Ryan Forsey said his father was troubled by the “Twilight Zone” accident. He said: “No one would want to go through something like this – it’s devastating.
When his collaboration with Landis came to the conclusion with the conclusion of “coming to America” and Forsey was co-edited and produced with Campbell, his career still compromised his chosen projects and his chosen roles. As an executive producer, Folsey’s films included Peter Bogdanovich’s “The Thing Called Love” (1993) and Jonathan Lynn’s “Greedy” (1994), and he continued to edit or co-edit features, big, small, and in-between, including John McTiernan’s “Basic” (2003), Eli Roth’s “Hostel” (2005), the “Pink Panther” remake starring Steve Martin (2006) and Steve Pink Pink’s “Hot Tub Time Machine” (2010).
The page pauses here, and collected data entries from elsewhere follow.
@[simp] theorem State.deliver_active : (s.deliver later).active = s.active := rfl
@[simp] theorem State.deliver_latch : (s.deliver later).latch = s.latch := rfl
@[simp] theorem State.deliver_dev : (s.deliver later).dev d = s.dev d := by cases d <;> rfl
@[simp] theorem State.deliver_context : (s.deliver later).context = s.context := by simp [State.context]
@[simp] theorem State.deliver_memRead (a : Byte) : (s.deliver later).memRead d a = s.memRead d a := by
  simp [State.memRead]

@[simp] theorem State.deliver_setActive (a : Option DeviceId) :
    (s.deliver later).setActive a = (s.setActive a).deliver later := rfl
@[simp] theorem State.deliver_setLatch : (s.deliver later).setLatch b = (s.setLatch b).deliver later := rfl
@[simp] theorem State.deliver_emit : (s.deliver later).emit b = (s.emit b).deliver later := rfl
@[simp] theorem State.deliver_returnByte : (s.deliver later).returnByte b = (s.returnByte b).deliver later := rfl

@[simp] theorem State.deliver_updateDev (f : Device → Device) :
    (s.deliver later).updateDev d f = (s.updateDev d f).deliver later := by
  cases d <;> rfl

@[simp] theorem State.deliver_latchWrite : (s.deliver later).latchWrite b = (s.latchWrite b).deliver later := by
  rw [State.latchWrite, State.latchWrite, apply_ite (State.deliver · later)]
  rfl

@[simp] theorem State.deliver_storeData : (s.deliver later).storeData d b = (s.storeData d b).deliver later := by
  simp [State.storeData_eq_updateDev]

@[simp] theorem State.deliver_loadData : (s.deliver later).loadData d = (s.loadData d).deliver later := by
  simp [State.loadData]

theorem State.deliver_takeEvent {s : State} (h : s.events ≠ []) :
    (s.deliver later).takeEvent = s.takeEvent.deliver later := by
  simp [State.deliver, State.takeEvent, List.tail_append_of_ne_nil h]

end Deliver

/-- No operation looks at the queue: each of its parts commutes with a delivery behind. -/
theorem exec_deliver {i : Instr} {u v : State} (later : List Event) (h : exec i u = .next v) :
    exec i (u.deliver later) = .next (v.deliver later) := by
  cases i <;> cases h <;> refine congrArg Host.Outcome.next ?_
  case csDeassert d => exact (apply_ite (State.deliver · later) (u.active = some d) (u.setActive none) u).symm
  all_goals simp

theorem step_events_eq_tail {s t : State} (h : step s = .next t) : t.events = s.events.tail := by
  rcases step_cases h with ⟨he, rfl⟩ | ⟨n, v, rest, he, hedge⟩ | ⟨b, rest, he, hwrite⟩ | ⟨rest, he, hread⟩
  · simp [he]
  · rcases hedge with ⟨d, -, -, rfl⟩ | ⟨d, -, -, -, rfl⟩ | rfl <;> simp
  · rcases hwrite with ⟨-, rfl⟩ | ⟨d, -, -, -, rfl⟩ | ⟨d, -, -, -, -, rfl⟩ | ⟨d, -, -, -, -, rfl⟩ | ⟨-, rfl⟩ <;> simp
  · rcases hread with ⟨-, rfl⟩ | ⟨d, -, -, -, -, rfl⟩ | ⟨d, -, -, -, -, rfl⟩ <;> simp

/-- Settles O9: the oldest event and its context are the same with more events behind it. -/
theorem laterEventsDoNotAffectAStep : Obligations.LaterEventsDoNotAffectAStep := by
  intro s t later hne h
  refine ⟨?_, step_events_eq_tail h⟩
  obtain ⟨e, rest, he⟩ := List.exists_cons_of_ne_nil hne
  have he' : (s.deliver later).events = e :: (rest ++ later) := congrArg (· ++ later) he
  rw [step_event he] at h
  rw [step_event he', State.deliver_context, State.deliver_takeEvent later hne]
  exact exec_deliver later h
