-- ==== Sys2Proof/Word.lean ====
section
/-! DEFINITION. The widths of the machine's words (00_scope.md R11) and the two one-bit values of the line (10_state.md R26). -/

namespace Sys2Proof

/-- One byte of the frame (30_encoding.md R84). -/
abbrev Byte := BitVec 8

/-- One word of the register window (10_state.md R31). -/
abbrev Word := BitVec 32

/-- A RawFrame of 40 bits, five bytes (30_encoding.md R84). -/
abbrev Frame := BitVec 40

/-- A level of the line, driven or sensed: 0 is low, 1 is high (10_state.md R20, R26). -/
inductive Level
  | low
  | high
  deriving DecidableEq, Repr, Inhabited

/-- The direction of the line: 0 is input, 1 is output (10_state.md R20, R26). -/
inductive Direction
  | input
  | output
  deriving DecidableEq, Repr, Inhabited

end Sys2Proof
end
He is proud of his ability to save projects, and he tries to alleviate tensions that may develop between cutting rooms or studio executives and creatives. “He has such a natural ability to make everyone belong to a project on the same page,” said Ryan Folsey.
Looking back on his career, Folsey may be proud of the “Bruce Brothers” because of the complexity of editing musical numbers on Kem. Ryan Forsey also proudly noted that the “trading place” produced by his father was completed in record time after major photography. “Can others solve this problem with the studio during this time and do a good job?” he said.
In addition to Ryan, Forsey is survived by his wife Belinda, daughter Erin and their grandchildren Lucia, Chloe and Hazel.